The appellant insists that the property actually described in the deed of trust was all that he agreed to describe therein. He testifies that he did not at any time contemplate the inclusion of his interest in this tract of 100 acres and that had it been so included, he would not have executed the deed of trust; that the consideration moving him to make the agreement was the certainty of his saving his interest in this one tract. On the other hand, his counsel, Colonel J. E. Routt, and trustee, Mr. H. E. Dryden, both testified that the appellant did agree that all of his interests in land would be included in said deed of trust. Mr. Routt prepared the deed of trust and he testifies that he thought that he was including all of the property that J. N. Ashby owned and that he did not know how the interest in the tract in question came to be omitted therefrom; that it was his intention and purpose to include all the property owned by Ashby in accordance with the agreement. Mr. Dryden testifies that the understanding was that Ashby was to convey in trust all the property he had, together with any interest that he might have in his mother’s estate. The deed of trust provided that in the event of a sale of the real property and the payment out of the proceeds of the amounts secured, any balance would be paid to the appellant or his assigns.

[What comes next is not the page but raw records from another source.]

-- ==== Sys2Proof/Tests/Slice0.lean ====
section
/-! SUPPORT. The model's own tests. Expected values come from the spec: the words from the encoding fields of
spec/opcode_table.json, the results from 95_test_vectors.md (each test names its vector). The last part shows, for each
statement with hypotheses, states and operands that meet them. -/

namespace Sys2Proof
namespace Tests

open Machine

/-! ### Small states -/

/-- The state an outcome goes on with. -/
def after : Result → State
  | .next t => t
  | .fault _ => State.reset
  | .refused _ => State.reset

/-- The instruction word `w` run in the state `s`: placed where the step fetches, one step. -/
def ran (w : Word32) (s : State) : State := after (step (placeWord w s))

/-- Environment A of 95_test_vectors.md: two RAM ranges side by side and two devices side by side. -/
def envA : Params :=
  { resetParams with
    ranges := [⟨0x0#32, 0x1000, .ram⟩, ⟨0x1000#32, 0x1000, .ram⟩, ⟨0x10000000#32, 8, .device 0 false⟩,
      ⟨0x10000008#32, 8, .device 1 true⟩] }

/-- The 16 bytes at 0x100 of environment A: 00 11 22 ... FF. -/
def bytesA : List Byte := (List.range 16).map fun i => BitVec.ofNat 8 (0x11 * i)

/-- Environment A before its one step: the pc at 0x1000, the next device reply 0x80818283. -/
def start : State :=
  { State.reset with params := envA, mem := copyImage [] 0x100 bytesA, pc := 0x1000#64, devReplies := [0x80818283#64] }

/-- Environment A with x1 and x2. -/
def two (x1 x2 : Word64) : State := (start.setReg 1 x1).setReg 2 x2

/-- Environment A with x1 = 0x100 and x2. -/
def based (x2 : Word64) : State := two 0x100#64 x2

/-- The `n` bytes of memory from `a` on. -/
def bytesAt (s : State) (a n : Nat) : List Byte := (List.range n).map fun i => s.byteAt (BitVec.ofNat 32 (a + i))

/-- The exception of environment A's one instruction. -/
def faultA (kind : ExcKind) (info : Word64) (w : Word32) : Run := .faulted ⟨kind, info, 0x1000#64, false, some w⟩

/-! ### Decoding: for each instruction a word written out field by field, as in the opcode table -/

theorem test_decode_sll : decode 0b00000000000_01010_00111_11001_000000#32 = .instr (.sll 0x7 0xA 0x19) := by decide
theorem test_decode_srl : decode 0b00000000000_01010_00111_11001_000010#32 = .instr (.srl 0x7 0xA 0x19) := by decide
theorem test_decode_sra : decode 0b00000000000_01010_00111_11001_000011#32 = .instr (.sra 0x7 0xA 0x19) := by decide
theorem test_decode_sllv : decode 0b000000_10001_01010_00111_00000000100#32 = .instr (.sllv 0x7 0xA 0x11) := by decide
theorem test_decode_srlv : decode 0b000000_10001_01010_00111_00000000110#32 = .instr (.srlv 0x7 0xA 0x11) := by decide
theorem test_decode_srav : decode 0b000000_10001_01010_00111_00000000111#32 = .instr (.srav 0x7 0xA 0x11) := by decide
theorem test_decode_jr : decode 0b000000_10001_000000000000000001000#32 = .instr (.jr 0x11) := by decide
theorem test_decode_jalr : decode 0b000000_10001_00000_00111_00000001001#32 = .instr (.jalr 0x7 0x11) := by decide
theorem test_decode_syscall : decode 0b000000_10000000000000000101_001100#32 = .instr (.syscall 0x80005) := by decide
theorem test_decode_brk : decode 0b000000_10000000000000000101_001101#32 = .instr (.brk 0x80005) := by decide
theorem test_decode_sync : decode 0b00000000000000000000000000001111#32 = .instr (.sync) := by decide
theorem test_decode_mfhi : decode 0b0000000000000000_00111_00000010000#32 = .instr (.mfhi 0x7) := by decide
theorem test_decode_mthi : decode 0b000000_10001_000000000000000010001#32 = .instr (.mthi 0x11) := by decide
theorem test_decode_mflo : decode 0b0000000000000000_00111_00000010010#32 = .instr (.mflo 0x7) := by decide
theorem test_decode_mtlo : decode 0b000000_10001_000000000000000010011#32 = .instr (.mtlo 0x11) := by decide
theorem test_decode_dsllv : decode 0b000000_10001_01010_00111_00000010100#32 = .instr (.dsllv 0x7 0xA 0x11) := by decide
theorem test_decode_dsrlv : decode 0b000000_10001_01010_00111_00000010110#32 = .instr (.dsrlv 0x7 0xA 0x11) := by decide
theorem test_decode_dsrav : decode 0b000000_10001_01010_00111_00000010111#32 = .instr (.dsrav 0x7 0xA 0x11) := by decide
theorem test_decode_mult : decode 0b000000_10001_01010_0000000000011000#32 = .instr (.mult 0x11 0xA) := by decide
theorem test_decode_multu : decode 0b000000_10001_01010_0000000000011001#32 = .instr (.multu 0x11 0xA) := by decide
theorem test_decode_div : decode 0b000000_10001_01010_0000000000011010#32 = .instr (.div 0x11 0xA) := by decide
theorem test_decode_divu : decode 0b000000_10001_01010_0000000000011011#32 = .instr (.divu 0x11 0xA) := by decide
theorem test_decode_dmult : decode 0b000000_10001_01010_0000000000011100#32 = .instr (.dmult 0x11 0xA) := by decide
theorem test_decode_dmultu : decode 0b000000_10001_01010_0000000000011101#32 = .instr (.dmultu 0x11 0xA) := by decide
theorem test_decode_ddiv : decode 0b000000_10001_01010_0000000000011110#32 = .instr (.ddiv 0x11 0xA) := by decide
theorem test_decode_ddivu : decode 0b000000_10001_01010_0000000000011111#32 = .instr (.ddivu 0x11 0xA) := by decide
theorem test_decode_add : decode 0b000000_10001_01010_00111_00000100000#32 = .instr (.add 0x7 0x11 0xA) := by decide
theorem test_decode_addu : decode 0b000000_10001_01010_00111_00000100001#32 = .instr (.addu 0x7 0x11 0xA) := by decide
theorem test_decode_sub : decode 0b000000_10001_01010_00111_00000100010#32 = .instr (.sub 0x7 0x11 0xA) := by decide
theorem test_decode_subu : decode 0b000000_10001_01010_00111_00000100011#32 = .instr (.subu 0x7 0x11 0xA) := by decide
theorem test_decode_and : decode 0b000000_10001_01010_00111_00000100100#32 = .instr (.and 0x7 0x11 0xA) := by decide
theorem test_decode_or : decode 0b000000_10001_01010_00111_00000100101#32 = .instr (.or 0x7 0x11 0xA) := by decide
theorem test_decode_xor : decode 0b000000_10001_01010_00111_00000100110#32 = .instr (.xor 0x7 0x11 0xA) := by decide
theorem test_decode_nor : decode 0b000000_10001_01010_00111_00000100111#32 = .instr (.nor 0x7 0x11 0xA) := by decide
theorem test_decode_slt : decode 0b000000_10001_01010_00111_00000101010#32 = .instr (.slt 0x7 0x11 0xA) := by decide
theorem test_decode_sltu : decode 0b000000_10001_01010_00111_00000101011#32 = .instr (.sltu 0x7 0x11 0xA) := by decide
theorem test_decode_dadd : decode 0b000000_10001_01010_00111_00000101100#32 = .instr (.dadd 0x7 0x11 0xA) := by decide
theorem test_decode_daddu : decode 0b000000_10001_01010_00111_00000101101#32 = .instr (.daddu 0x7 0x11 0xA) := by decide
theorem test_decode_dsub : decode 0b000000_10001_01010_00111_00000101110#32 = .instr (.dsub 0x7 0x11 0xA) := by decide
theorem test_decode_dsubu : decode 0b000000_10001_01010_00111_00000101111#32 = .instr (.dsubu 0x7 0x11 0xA) := by decide
theorem test_decode_tge : decode 0b000000_10001_01010_1000000101_110000#32 = .instr (.tge 0x11 0xA 0x205) := by decide
theorem test_decode_tgeu : decode 0b000000_10001_01010_1000000101_110001#32 = .instr (.tgeu 0x11 0xA 0x205) := by decide
theorem test_decode_tlt : decode 0b000000_10001_01010_1000000101_110010#32 = .instr (.tlt 0x11 0xA 0x205) := by decide
theorem test_decode_tltu : decode 0b000000_10001_01010_1000000101_110011#32 = .instr (.tltu 0x11 0xA 0x205) := by decide
theorem test_decode_teq : decode 0b000000_10001_01010_1000000101_110100#32 = .instr (.teq 0x11 0xA 0x205) := by decide
theorem test_decode_tne : decode 0b000000_10001_01010_1000000101_110110#32 = .instr (.tne 0x11 0xA 0x205) := by decide
theorem test_decode_dsll : decode 0b00000000000_01010_00111_11001_111000#32 = .instr (.dsll 0x7 0xA 0x19) := by decide
theorem test_decode_dsrl : decode 0b00000000000_01010_00111_11001_111010#32 = .instr (.dsrl 0x7 0xA 0x19) := by decide
theorem test_decode_dsra : decode 0b00000000000_01010_00111_11001_111011#32 = .instr (.dsra 0x7 0xA 0x19) := by decide
theorem test_decode_dsll32 : decode 0b00000000000_01010_00111_11001_111100#32 = .instr (.dsll32 0x7 0xA 0x19) := by decide
theorem test_decode_dsrl32 : decode 0b00000000000_01010_00111_11001_111110#32 = .instr (.dsrl32 0x7 0xA 0x19) := by decide
theorem test_decode_dsra32 : decode 0b00000000000_01010_00111_11001_111111#32 = .instr (.dsra32 0x7 0xA 0x19) := by decide
theorem test_decode_bltz : decode 0b000001_10001_00000_1000000000000101#32 = .instr (.bltz 0x11 0x8005) := by decide
theorem test_decode_bgez : decode 0b000001_10001_00001_1000000000000101#32 = .instr (.bgez 0x11 0x8005) := by decide
theorem test_decode_bltzl : decode 0b000001_10001_00010_1000000000000101#32 = .instr (.bltzl 0x11 0x8005) := by decide
theorem test_decode_bgezl : decode 0b000001_10001_00011_1000000000000101#32 = .instr (.bgezl 0x11 0x8005) := by decide
theorem test_decode_tgei : decode 0b000001_10001_01000_1000000000000101#32 = .instr (.tgei 0x11 0x8005) := by decide
theorem test_decode_tgeiu : decode 0b000001_10001_01001_1000000000000101#32 = .instr (.tgeiu 0x11 0x8005) := by decide
theorem test_decode_tlti : decode 0b000001_10001_01010_1000000000000101#32 = .instr (.tlti 0x11 0x8005) := by decide
theorem test_decode_tltiu : decode 0b000001_10001_01011_1000000000000101#32 = .instr (.tltiu 0x11 0x8005) := by decide
theorem test_decode_teqi : decode 0b000001_10001_01100_1000000000000101#32 = .instr (.teqi 0x11 0x8005) := by decide
theorem test_decode_tnei : decode 0b000001_10001_01110_1000000000000101#32 = .instr (.tnei 0x11 0x8005) := by decide
theorem test_decode_bltzal : decode 0b000001_10001_10000_1000000000000101#32 = .instr (.bltzal 0x11 0x8005) := by decide
theorem test_decode_bgezal : decode 0b000001_10001_10001_1000000000000101#32 = .instr (.bgezal 0x11 0x8005) := by decide
theorem test_decode_bltzall : decode 0b000001_10001_10010_1000000000000101#32 = .instr (.bltzall 0x11 0x8005) := by decide
theorem test_decode_bgezall : decode 0b000001_10001_10011_1000000000000101#32 = .instr (.bgezall 0x11 0x8005) := by decide
theorem test_decode_j : decode 0b000010_10000000000000000000000011#32 = .instr (.j 0x2000003) := by decide
theorem test_decode_jal : decode 0b000011_10000000000000000000000011#32 = .instr (.jal 0x2000003) := by decide
theorem test_decode_beq : decode 0b000100_10001_01010_1000000000000101#32 = .instr (.beq 0x11 0xA 0x8005) := by decide
theorem test_decode_bne : decode 0b000101_10001_01010_1000000000000101#32 = .instr (.bne 0x11 0xA 0x8005) := by decide
theorem test_decode_blez : decode 0b000110_10001_00000_1000000000000101#32 = .instr (.blez 0x11 0x8005) := by decide
theorem test_decode_bgtz : decode 0b000111_10001_00000_1000000000000101#32 = .instr (.bgtz 0x11 0x8005) := by decide
theorem test_decode_addi : decode 0b001000_10001_01010_1000000000000101#32 = .instr (.addi 0xA 0x11 0x8005) := by decide
theorem test_decode_addiu : decode 0b001001_10001_01010_1000000000000101#32 = .instr (.addiu 0xA 0x11 0x8005) := by decide
theorem test_decode_slti : decode 0b001010_10001_01010_1000000000000101#32 = .instr (.slti 0xA 0x11 0x8005) := by decide
theorem test_decode_sltiu : decode 0b001011_10001_01010_1000000000000101#32 = .instr (.sltiu 0xA 0x11 0x8005) := by decide
theorem test_decode_andi : decode 0b001100_10001_01010_1000000000000101#32 = .instr (.andi 0xA 0x11 0x8005) := by decide
theorem test_decode_ori : decode 0b001101_10001_01010_1000000000000101#32 = .instr (.ori 0xA 0x11 0x8005) := by decide
theorem test_decode_xori : decode 0b001110_10001_01010_1000000000000101#32 = .instr (.xori 0xA 0x11 0x8005) := by decide
theorem test_decode_lui : decode 0b00111100000_01010_1000000000000101#32 = .instr (.lui 0xA 0x8005) := by decide
theorem test_decode_beql : decode 0b010100_10001_01010_1000000000000101#32 = .instr (.beql 0x11 0xA 0x8005) := by decide
theorem test_decode_bnel : decode 0b010101_10001_01010_1000000000000101#32 = .instr (.bnel 0x11 0xA 0x8005) := by decide
theorem test_decode_blezl : decode 0b010110_10001_00000_1000000000000101#32 = .instr (.blezl 0x11 0x8005) := by decide
theorem test_decode_bgtzl : decode 0b010111_10001_00000_1000000000000101#32 = .instr (.bgtzl 0x11 0x8005) := by decide
theorem test_decode_daddi : decode 0b011000_10001_01010_1000000000000101#32 = .instr (.daddi 0xA 0x11 0x8005) := by decide
theorem test_decode_daddiu : decode 0b011001_10001_01010_1000000000000101#32 = .instr (.daddiu 0xA 0x11 0x8005) := by decide
theorem test_decode_ldl : decode 0b011010_10001_01010_1000000000000101#32 = .instr (.ldl 0xA 0x8005 0x11) := by decide
theorem test_decode_ldr : decode 0b011011_10001_01010_1000000000000101#32 = .instr (.ldr 0xA 0x8005 0x11) := by decide
theorem test_decode_lb : decode 0b100000_10001_01010_1000000000000101#32 = .instr (.lb 0xA 0x8005 0x11) := by decide
theorem test_decode_lh : decode 0b100001_10001_01010_1000000000000101#32 = .instr (.lh 0xA 0x8005 0x11) := by decide
theorem test_decode_lwl : decode 0b100010_10001_01010_1000000000000101#32 = .instr (.lwl 0xA 0x8005 0x11) := by decide
theorem test_decode_lw : decode 0b100011_10001_01010_1000000000000101#32 = .instr (.lw 0xA 0x8005 0x11) := by decide
theorem test_decode_lbu : decode 0b100100_10001_01010_1000000000000101#32 = .instr (.lbu 0xA 0x8005 0x11) := by decide
theorem test_decode_lhu : decode 0b100101_10001_01010_1000000000000101#32 = .instr (.lhu 0xA 0x8005 0x11) := by decide
theorem test_decode_lwr : decode 0b100110_10001_01010_1000000000000101#32 = .instr (.lwr 0xA 0x8005 0x11) := by decide
theorem test_decode_lwu : decode 0b100111_10001_01010_1000000000000101#32 = .instr (.lwu 0xA 0x8005 0x11) := by decide
theorem test_decode_sb : decode 0b101000_10001_01010_1000000000000101#32 = .instr (.sb 0xA 0x8005 0x11) := by decide
theorem test_decode_sh : decode 0b101001_10001_01010_1000000000000101#32 = .instr (.sh 0xA 0x8005 0x11) := by decide
theorem test_decode_swl : decode 0b101010_10001_01010_1000000000000101#32 = .instr (.swl 0xA 0x8005 0x11) := by decide
theorem test_decode_sw : decode 0b101011_10001_01010_1000000000000101#32 = .instr (.sw 0xA 0x8005 0x11) := by decide
theorem test_decode_sdl : decode 0b101100_10001_01010_1000000000000101#32 = .instr (.sdl 0xA 0x8005 0x11) := by decide
theorem test_decode_sdr : decode 0b101101_10001_01010_1000000000000101#32 = .instr (.sdr 0xA 0x8005 0x11) := by decide
theorem test_decode_swr : decode 0b101110_10001_01010_1000000000000101#32 = .instr (.swr 0xA 0x8005 0x11) := by decide
theorem test_decode_ll : decode 0b110000_10001_01010_1000000000000101#32 = .instr (.ll 0xA 0x8005 0x11) := by decide
theorem test_decode_lld : decode 0b110100_10001_01010_1000000000000101#32 = .instr (.lld 0xA 0x8005 0x11) := by decide
theorem test_decode_ld : decode 0b110111_10001_01010_1000000000000101#32 = .instr (.ld 0xA 0x8005 0x11) := by decide
theorem test_decode_sc : decode 0b111000_10001_01010_1000000000000101#32 = .instr (.sc 0xA 0x8005 0x11) := by decide
theorem test_decode_scd : decode 0b111100_10001_01010_1000000000000101#32 = .instr (.scd 0xA 0x8005 0x11) := by decide
theorem test_decode_sd : decode 0b111111_10001_01010_1000000000000101#32 = .instr (.sd 0xA 0x8005 0x11) := by decide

The omission to include the .one-third undivided interest in the tract of 100 acres of land was not discovered for several months, and was then discovered by the trustee, who, through attorneys representing the creditors, took the matter up with Mr. Routt, representing Ashby. Mi'. Routt thereupon, in writing, requested Mr. Ashby to come to see him and endeavor to settle the matter without litigation, but Mr. Ashby declined to. correct the alleged error and suffered the bill in this cause to be filed against him for the purposes aforesaid.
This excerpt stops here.